> **Instructions for the task**: All entries should be output exactly as they stand.

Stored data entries
-- ==== Sys2Proof/Machine/RoundFunction.lean ====
section
/-! DEFINITION. Family 2, feistel_round_function: `F` (R111) and FROUND (R112). -/

namespace Sys2Proof.Machine

/-- The function `F` (R111): the first 8 bytes of `HASH(right || round_key)`. -/
def roundF (P : Params) (half : Half) (k : RoundKey) : Half :=
  slice (P.hash (half.toList ++ k.toList)) 0 8

/-- FROUND `r` under the parameters `P` (R112). -/
def fround (P : Params) (r : Fin 16) (s : State) : State :=
  if s.rkv then { s with fo := roundF P s.blkRight s.rk[r] }.succeed
  else s.raiseFault .operandNotReady

/-- FROUND `r` (R112). -/
def execFround (r : Fin 16) (s : State) : Host.Outcome State Fault Refusal := .next (fround Config.params r s)

end Sys2Proof.Machine
end

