-- ==== Sys2Proof/Machine/Padder.lean ====
section
/-! DEFINITION. Family 4, pkcs7_padder: `Pad` (R141), `Unpad` (R142), PAD (R143), UNPAD (R144). -/

namespace Sys2Proof.Machine

/-- `p = 16 - (len mod 16)`, from 1 to 16 (R141, R146). -/
def padLength (n : Nat) : Nat := 16 - n % 16

/-- The function `Pad` (R141): `p` bytes of value `p` appended. -/
def padBytes (d : List Byte) : List Byte :=
  d ++ List.replicate (padLength d.length) (BitVec.ofNat 8 (padLength d.length))

/-- The function `Unpad` (R142), its four tests in R142's order. -/
def unpadBytes (e : List Byte) : Except Error (List Byte) :=
  match e.getLast? with
  | none => .error .invalidPadding
  | some b =>
    if b.toNat = 0 ∨ b.toNat > 16 then .error .invalidPadding
    else if b.toNat > e.length then .error .invalidPadding
    else if e.drop (e.length - b.toNat) ≠ List.replicate b.toNat b then .error .invalidPadding
    else .ok (e.take (e.length - b.toNat))

/-- PAD (R143). -/
def execPad (s : State) : Host.Outcome State Fault Refusal := .next ((s.setOut (padBytes s.ibuf)).succeed)

/-- UNPAD (R144). -/
def execUnpad (s : State) : Host.Outcome State Fault Refusal := .next (s.deliver (unpadBytes s.ibuf))

end Sys2Proof.Machine
end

> **The answer**:
-- ==== Sys2Proof/Machine/RoundFunction.lean ====
section
/-! DEFINITION. Family 2, feistel_round_function: `F` (R111) and FROUND (R112). -/

namespace Sys2Proof.Machine

/-- The function `F` (R111): the first 8 bytes of `HASH(right || round_key)`. -/
def roundF (P : Params) (half : Half) (k : RoundKey) : Half :=
  slice (P.hash (half.toList ++ k.toList)) 0 8

/-- FROUND `r` under the parameters `P` (R112). -/
def fround (P : Params) (r : Fin 16) (s : State) : State :=
  if s.rkv then { s with fo := roundF P s.blkRight s.rk[r] }.succeed
  else s.raiseFault .operandNotReady

/-- FROUND `r` (R112). -/
def execFround (r : Fin 16) (s : State) : Host.Outcome State Fault Refusal := .next (fround Config.params r s)

end Sys2Proof.Machine
end

-- ==== Sys2Proof/Machine/Padder.lean ====
section
/-! DEFINITION. Family 4, pkcs7_padder: `Pad` (R141), `Unpad` (R142), PAD (R143), UNPAD (R144). -/

namespace Sys2Proof.Machine

/-- `p = 16 - (len mod 16)`, from 1 to 16 (R141, R146). -/
def padLength (n : Nat) : Nat := 16 - n % 16

/-- The function `Pad` (R141): `p` bytes of value `p` appended. -/
def padBytes (d : List Byte) : List Byte :=
  d ++ List.replicate (padLength d.length) (BitVec.ofNat 8 (padLength d.length))

/-- The function `Unpad` (R142), its four tests in R142's order. -/
def unpadBytes (e : List Byte) : Except Error (List Byte) :=
  match e.getLast? with
  | none => .error .invalidPadding
  | some b =>
    if b.toNat = 0 ∨ b.toNat > 16 then .error .invalidPadding
    else if b.toNat > e.length then .error .invalidPadding
    else if e.drop (e.length - b.toNat) ≠ List.replicate b.toNat b then .error .invalidPadding
    else .ok (e.take (e.length - b.toNat))

/-- PAD (R143). -/
def execPad (s : State) : Host.Outcome State Fault Refusal := .next ((s.setOut (padBytes s.ibuf)).succeed)

/-- UNPAD (R144). -/
def execUnpad (s : State) : Host.Outcome State Fault Refusal := .next (s.deliver (unpadBytes s.ibuf))

end Sys2Proof.Machine
end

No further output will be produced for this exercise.